Di dalam pekerjaan ASN
terkandung tanggung jawab jabatan dan risiko jabatan yang harus ditanggungnya
kelak. Sedangkansecara sosiologis, sejarah institusi pengelolaan jaminan
sosial ASN di Indonesia akan diatur dan dikelola secara terpisah dengan
Jaminan Sosial bagi swasta dan masyarakat pada umumnya. Dalam praktik
internasional, pengaturan dan pengelolaan jaminan sosial pegawai negeri di
banyak negara memang terdapat dua corak.
Pertama, negara-negara
yang memisahkan pengaturan dan pengelolaan Jaminan Sosial untuk masyarakat
umum dan Jaminan Sosial untuk ASN (seperti Jerman, Australia, Belgia,
Finlandia, dan Korea); dan kedua, kelompok negara-negara yang menyatukan
pengaturan dan pengelolaan Jaminan Sosial untuk masyarakat umum dan Jaminan
Sosial pegawai untuk ASN (seperti Amerika Serikat, Belanda, Jepang, Spanyol,
dan Inggris).
Kedua corak ini tentu
memiliki akar sejarah, mandat konstitusi, persoalan dasar, sistem hukum dan
sistem sosial yang berbeda-beda. Negara seperti Jerman misalnya memiliki
sejarah sosialisme yang berakar dan birokrasi yang mapan atas dasar
rechtsstaat (negara hukum); perkembangan jaminan sosial yang kuat, sehingga
memisahkan jaminan sosial pegawai negeri dengan swasta dan masyarakat umum.
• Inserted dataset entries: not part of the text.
-- ==== Sys2Proof/Tests/Slice0.lean ====
section
/-! SUPPORT. Tests/Slice0.lean: tests against the words and vectors of 95_test_vectors.md (section numbers and row ids
in the comments), and for each obligation with hypotheses a theorem `witness_…` that meets them. -/

namespace Sys2Proof.Machine.Tests

-- One theorem after the other: the many short kernel evaluations would each hold a thread.
set_option Elab.async false

/-! Section 2.1: the test ciphers T (16 bytes) and U (8 bytes). -/

/-- The key schedule of T and U: the bytes `10 11 12 …`. -/
def key (i : Nat) : Byte := BitVec.ofNat 8 (16 + i)

def encT (n : Nat) (x : Bytes) : Bytes :=
  (List.range n).map fun i => (x.getD ((i + 1) % n) 0 ^^^ key ((i + 1) % n)) + BitVec.ofNat 8 (17 * i + 1)

def decT (n : Nat) (y : Bytes) : Bytes :=
  (List.range n).map fun j =>
    (y.getD ((j + n - 1) % n) 0 - BitVec.ofNat 8 (17 * ((j + n - 1) % n) + 1)) ^^^ key j

/-- T for `bs` = 16, U for `bs` = 8; `hasD` says whether `D` is present. -/
def cipherT (bs : Nat) (hasD : Bool) : Cipher :=
  { bs := bs, E := fun n x => some ⟨encT n x.val, by simp [encT]⟩, D := fun n y => some ⟨decT n y.val, by simp [decT]⟩,
    hasD := hasD, hasEcb := false, hasCbcEnc := false, hasCbcDec := false, hasCtr := false }

/-- A cipher whose `E` and `D` are the identity, and one whose `E` fails. -/
def cipherId : Cipher := { cipherT 16 true with E := fun _ x => some x, D := fun _ x => some x, hasEcb := true }
def cipherFail : Cipher := { cipherT 16 true with E := fun _ _ => none }

/-- Two slots, three segments at most; handle 8 is U, 7 is T without `D`, 6 fails, any other is T. -/
def P : Params :=
  { extraSlots := 1, extraSegs := 2,
    cipher := fun ks => if ks = 8 then cipherT 8 true else if ks = 7 then cipherT 16 false
      else if ks = 6 then cipherFail else cipherT 16 true }

/-- `M[0..n)`, the bytes 0, 1, 2, … -/
def msg (n : Nat) : Bytes := (List.range n).map (BitVec.ofNat 8)

/-- A state of two slots, the first holding `x`, with the bytes `v` at 1000H and `w` at 1100H. -/
def st (x : Slot) (v w : Bytes) : State :=
  { slots := [x, .free], status := 0, outLen := 0, sinkOff := 0,
    mem := Memory.writeBytes (Memory.writeBytes [] 0x1000 v) 0x1100 w, releases := [], inputs := [], freeIx := 0 }

def ctx (l : Lifecycle) (m : Mode) (d : Dir) (ks : Addr) (bs : Nat) (x : Session) : ModeContext :=
  { state := l, mode := m, dir := d, ks := ks, ksOwned := false, blockSize := bs, sess := x }

/-- STATUS, OUT_LEN, SINK_OFF and `n` bytes of memory from `a` on, after a next state. -/
def obs (a n : Nat) : Host.Outcome State Fault Refusal → Option (Nat × Nat × Nat × Bytes)
  | .next t => some (t.status.toNat, t.outLen.toNat, t.sinkOff.toNat, t.mem.readBytes a n)
  | _ => none

/-- The lifecycle state and the session of slot 0 after a next state. -/
def sess0 : Host.Outcome State Fault Refusal → Option (Lifecycle × Session)
  | .next t =>
    match t.slot 0 with
    | some (.held c) => some (c.state, c.sess)
    | _ => none
  | _ => none

/-- A sink of one buffer at 2000H. -/
def buf (l : Len) (off : Addr) : SinkOperand := .contiguous 0x2000 l off

/-- The sink of program P1: segments of 5, 16 and 20 bytes. -/
def segs3 : SinkOperand := .segments [⟨0x2000, 5⟩, ⟨0x3000, 16⟩, ⟨0x4000, 20⟩] 0

def init0 : InitOperands := ⟨0, 0, 0, 0, 0, 0⟩

/-! Section 2.1, the table of the test cipher: the tests below rest on it. -/

theorem test_cipher_zero : encT 16 (zeros 16) = beBytes 16 0x122436485a6c7e90a2b4c6d8eafc0e10 := by decide +kernel
theorem test_cipher_inverse : decT 16 (zeros 16) = beBytes 16 0x10eefcced8aebc8e906e7c4e582e3c0e := by decide +kernel
theorem test_cipher_u : encT 8 (msg 8) = beBytes 8 0x1122334455667788 := by decide +kernel

/-! Section 2.2: command words, written out from R91. -/

/-- Two slots, slot 0 and 1 holding a context of this mode and direction. -/
def sel (m : Mode) (d : Dir) (k : BitVec 8) : Option Selection := if k.toNat < 2 then some ⟨m, d⟩ else none

/-- Every operand at a value of its own. -/
def ops : Operands := ⟨0xA, ⟨1, 2, 3, 4, 5, 6⟩, 0xB, 12, 0xD, 14, [⟨15, 16⟩], 17⟩

theorem test_decode_open :
    decode (sel .ecb .enc) ⟨0x00000001#32, ops⟩ = .ok (.openEcb 0 .enc false 0xA) ∧
    decode (sel .ecb .enc) ⟨0x00000091#32, ops⟩ = .ok (.openCbc 0 .dec false 0xA) ∧
    decode (sel .ecb .enc) ⟨0x00000421#32, ops⟩ = .ok (.openCtr 0 .enc true 0xA) ∧
    decode (sel .ecb .enc) ⟨0x000100B1#32, ops⟩ = .ok (.openGcm 1 .dec false 0xA) ∧
    decode (sel .ecb .enc) ⟨0x00010041#32, ops⟩ = .ok (.openGmac 1 .enc false 0xA) := by decide

theorem test_decode_init :
    decode (sel .ecb .dec) ⟨0x00000002#32, ops⟩ = .ok (.initEcb 0 ⟨1, 2, 3, 4, 5, 6⟩) ∧
    decode (sel .cbc .enc) ⟨0x00000002#32, ops⟩ = .ok (.initCbc 0 ⟨1, 2, 3, 4, 5, 6⟩) ∧
    decode (sel .ctr .enc) ⟨0x00010002#32, ops⟩ = .ok (.initCtr 1 ⟨1, 2, 3, 4, 5, 6⟩) ∧
    decode (sel .gcm .dec) ⟨0x00010002#32, ops⟩ = .ok (.initGcm 1 ⟨1, 2, 3, 4, 5, 6⟩) ∧
    decode (sel .gmac .enc) ⟨0x00010002#32, ops⟩ = .ok (.initGmac 1 ⟨1, 2, 3, 4, 5, 6⟩) := by decide

theorem test_decode_process :
    decode (sel .ecb .enc) ⟨0x00010003#32, ops⟩ = .ok (.processEcbEnc 1 0xB 12 (.sink (.contiguous 0xD 14 17))) ∧
    decode (sel .ecb .dec) ⟨0x00000203#32, ops⟩ = .ok (.processEcbDec 0 0xB 12 (.sink (.segments [⟨15, 16⟩] 17))) ∧
    decode (sel .cbc .enc) ⟨0x00000103#32, ops⟩ = .ok (.processCbcEnc 0 0xB 12 .inPlace) ∧
    decode (sel .cbc .dec) ⟨0x00000103#32, ops⟩ = .ok (.processCbcDec 0 0xB 12 .inPlace) ∧
    decode (sel .ctr .dec) ⟨0x00000103#32, ops⟩ = .ok (.processCtr 0 0xB 12 .inPlace) ∧
    decode (sel .gcm .enc) ⟨0x00000003#32, ops⟩ = .ok (.processGcmEnc 0 0xB 12 (.sink (.contiguous 0xD 14 17))) ∧
    decode (sel .gcm .dec) ⟨0x00000003#32, ops⟩ = .ok (.processGcmDec 0 0xB 12 (.sink (.contiguous 0xD 14 17))) ∧
    decode (sel .gmac .enc) ⟨0x00000103#32, ops⟩ = .ok (.processGmacEnc 0 0xB 12 .inPlace) ∧
    decode (sel .gmac .dec) ⟨0x00000203#32, ops⟩ = .ok (.processGmacDec 0 0xB 12 (.sink (.segments [⟨15, 16⟩] 17))) ∧
    decode (sel .gmac .dec) ⟨0x00000104#32, ops⟩ = .ok (.processLast 0 0xB 12 .inPlace) := by decide

theorem test_decode_finish_destroy :
    decode (sel .ecb .dec) ⟨0x00000205#32, ops⟩ = .ok (.finishEcb 0 (.segments [⟨15, 16⟩] 17)) ∧
    decode (sel .cbc .enc) ⟨0x00000005#32, ops⟩ = .ok (.finishCbc 0 (.contiguous 0xD 14 17)) ∧
    decode (sel .ctr .enc) ⟨0x00000005#32, ops⟩ = .ok (.finishCtr 0 (.contiguous 0xD 14 17)) ∧
    decode (sel .gcm .enc) ⟨0x00010005#32, ops⟩ = .ok (.finishGcmEnc 1 (.contiguous 0xD 14 17)) ∧
    decode (sel .gcm .dec) ⟨0x00010005#32, ops⟩ = .ok (.finishGcmDec 1 (.contiguous 0xD 14 17)) ∧
    decode (sel .gmac .enc) ⟨0x00010005#32, ops⟩ = .ok (.finishGmacEnc 1 (.contiguous 0xD 14 17)) ∧
    decode (sel .gmac .dec) ⟨0x00010005#32, ops⟩ = .ok (.finishGmacDec 1 (.contiguous 0xD 14 17)) ∧
    decode (sel .gmac .dec) ⟨0x00010006#32, ops⟩ = .ok (.destroy 1) := by decide

/-- The thirteen illegal words of section 2.2. -/
theorem test_decode_illegal :
    ([0x00000000, 0x00000007, 0x00000051, 0x00000201, 0x00000013, 0x00000083, 0x00000303, 0x00000105, 0x00000402,
      0x00000206, 0x00000803, 0x01000003, 0x00020001] : List Nat).map
        (fun w => (decode (sel .ecb .enc) ⟨BitVec.ofNat 32 w, ops⟩).toOption) = List.replicate 13 none := by decide

/-- The words the encoder writes, against section 2.2. -/
theorem test_encode_words :
    (encode (.openCtr 0 .enc true 0)).word = 0x00000421#32 ∧ (encode (.initGcm 0 init0)).word = 0x00000002#32 ∧
    (encode (.processCtr 0 0 0 .inPlace)).word = 0x00000103#32 ∧
    (encode (.processLast 0 0 0 (.sink segs3))).word = 0x00000204#32 ∧
    (encode (.finishCbc 0 segs3)).word = 0x00000205#32 ∧ (encode (.destroy 1)).word = 0x00010006#32 := by decide

/-! WellFormed: each check refuses an ill-formed term (R96, R113). -/

theorem test_wellFormed_missing_slot : (Instr.destroy 2).wellFormed (sel .ecb .enc) = false := by decide

/-- Each row on a context of another mode or another direction. -/
theorem test_wellFormed_other_row :
    (Instr.initEcb 0 init0).wellFormed (sel .cbc .enc) = false ∧ (Instr.initCbc 0 init0).wellFormed (sel .ecb .enc) = false ∧
    (Instr.initCtr 0 init0).wellFormed (sel .gcm .enc) = false ∧ (Instr.initGcm 0 init0).wellFormed (sel .gmac .enc) = false ∧
    (Instr.initGmac 0 init0).wellFormed (sel .gcm .enc) = false ∧
    (Instr.processEcbEnc 0 0 0 .inPlace).wellFormed (sel .ecb .dec) = false ∧
    (Instr.processEcbDec 0 0 0 .inPlace).wellFormed (sel .ecb .enc) = false ∧
    (Instr.processCbcEnc 0 0 0 .inPlace).wellFormed (sel .cbc .dec) = false ∧
    (Instr.processCbcDec 0 0 0 .inPlace).wellFormed (sel .cbc .enc) = false ∧
    (Instr.processCtr 0 0 0 .inPlace).wellFormed (sel .ecb .enc) = false ∧
    (Instr.processGcmEnc 0 0 0 .inPlace).wellFormed (sel .gcm .dec) = false ∧
    (Instr.processGcmDec 0 0 0 .inPlace).wellFormed (sel .gcm .enc) = false ∧
    (Instr.processGmacEnc 0 0 0 .inPlace).wellFormed (sel .gmac .dec) = false ∧
    (Instr.processGmacDec 0 0 0 .inPlace).wellFormed (sel .gmac .enc) = false ∧
    (Instr.finishEcb 0 segs3).wellFormed (sel .cbc .enc) = false ∧ (Instr.finishCbc 0 segs3).wellFormed (sel .ecb .enc) = false ∧
    (Instr.finishCtr 0 segs3).wellFormed (sel .gcm .enc) = false ∧
    (Instr.finishGcmEnc 0 segs3).wellFormed (sel .gcm .dec) = false ∧
    (Instr.finishGcmDec 0 segs3).wellFormed (sel .gmac .dec) = false ∧
    (Instr.finishGmacEnc 0 segs3).wellFormed (sel .gmac .dec) = false ∧
    (Instr.finishGmacDec 0 segs3).wellFormed (sel .gmac .enc) = false := by decide

/-! The table word of the host's questions, and the step that runs it. -/

theorem test_table_word : decodeTableWord 32 0x00000001 = some (.openEcb 0 .enc false 0) ∧
    decodeTableWord 32 0 = none := by decide
theorem test_withFetchWord_runs :
    step (State.reset.withFetchWord 32 0x00000001) = exec (.openEcb 0 .enc false 0) State.reset := by rfl

/-! OPEN and INIT (sections 2.4 to 2.10). -/

/-- R125: OPEN in the five modes: the context created. -/
def openedAs (m : Mode) (d : Dir) : Option Slot :=
  match openContext P m 0 d true 8 (st .free [] []) with
  | .next t => t.slot 0
  | _ => none

theorem test_open_modes : ∀ m ∈ [Mode.ecb, .cbc, .ctr, .gcm, .gmac],
    openedAs m .dec = some (.held ⟨.alloc, m, .dec, 8, true, 8, Session.empty⟩) := by decide
theorem test_open_taken :
    obs 0 0 (openContext P .ecb 0 .enc false 8 (st (.held (ctx .alloc .ctr .enc 9 16 Session.empty)) [] [])) =
      some (4, 0, 0, []) := by decide +kernel

def alloc (m : Mode) (d : Dir) (ks : Addr) (bs : Nat) : Slot := .held (ctx .alloc m d ks bs Session.empty)

theorem test_init_ecb : sess0 (runInit P initEcbRule 0 init0 (st (alloc .ecb .enc 9 16) [] [])) =
    some (.ready, { Session.empty with remainder := some [] }) := by decide +kernel
/-- E12: DEC with a cipher that has no `D`. -/
theorem test_init_ecb_no_decrypt : obs 0 0 (runInit P initEcbRule 0 init0 (st (alloc .ecb .dec 7 16) [] [])) =
    some (1, 0, 0, []) := by decide +kernel

theorem test_init_cbc :
    sess0 (runInit P initCbcRule 0 ⟨0x1100, 16, 0, 0, 0, 0⟩
      (st (alloc .cbc .dec 9 16) [] (beBytes 16 0xa0a1a2a3a4a5a6a7a8a9aaabacadaeaf))) =
    some (.ready, { Session.empty with cb := some (beBytes 16 0xa0a1a2a3a4a5a6a7a8a9aaabacadaeaf),
                                       remainder := some [] }) := by decide +kernel
/-- B6: `IV_LEN` = 12. -/
theorem test_init_cbc_iv_length :
    obs 0 0 (runInit P initCbcRule 0 ⟨0x1100, 12, 0, 0, 0, 0⟩ (st (alloc .cbc .dec 9 16) [] [])) =
      some (1, 0, 0, []) := by decide +kernel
Sistem jaminan sosial sudah lama terbentuk dan mapan.
Sedangkan Amerika
Serikat memiliki tradisi liberalisme yang kuat dan paham individualisme
sehingga memiliki argumentasi yang kuat untuk menggabungkan pengaturan dan
pengelolaan jaminan sosial pegawai negeri dengan masyarakat dan swasta.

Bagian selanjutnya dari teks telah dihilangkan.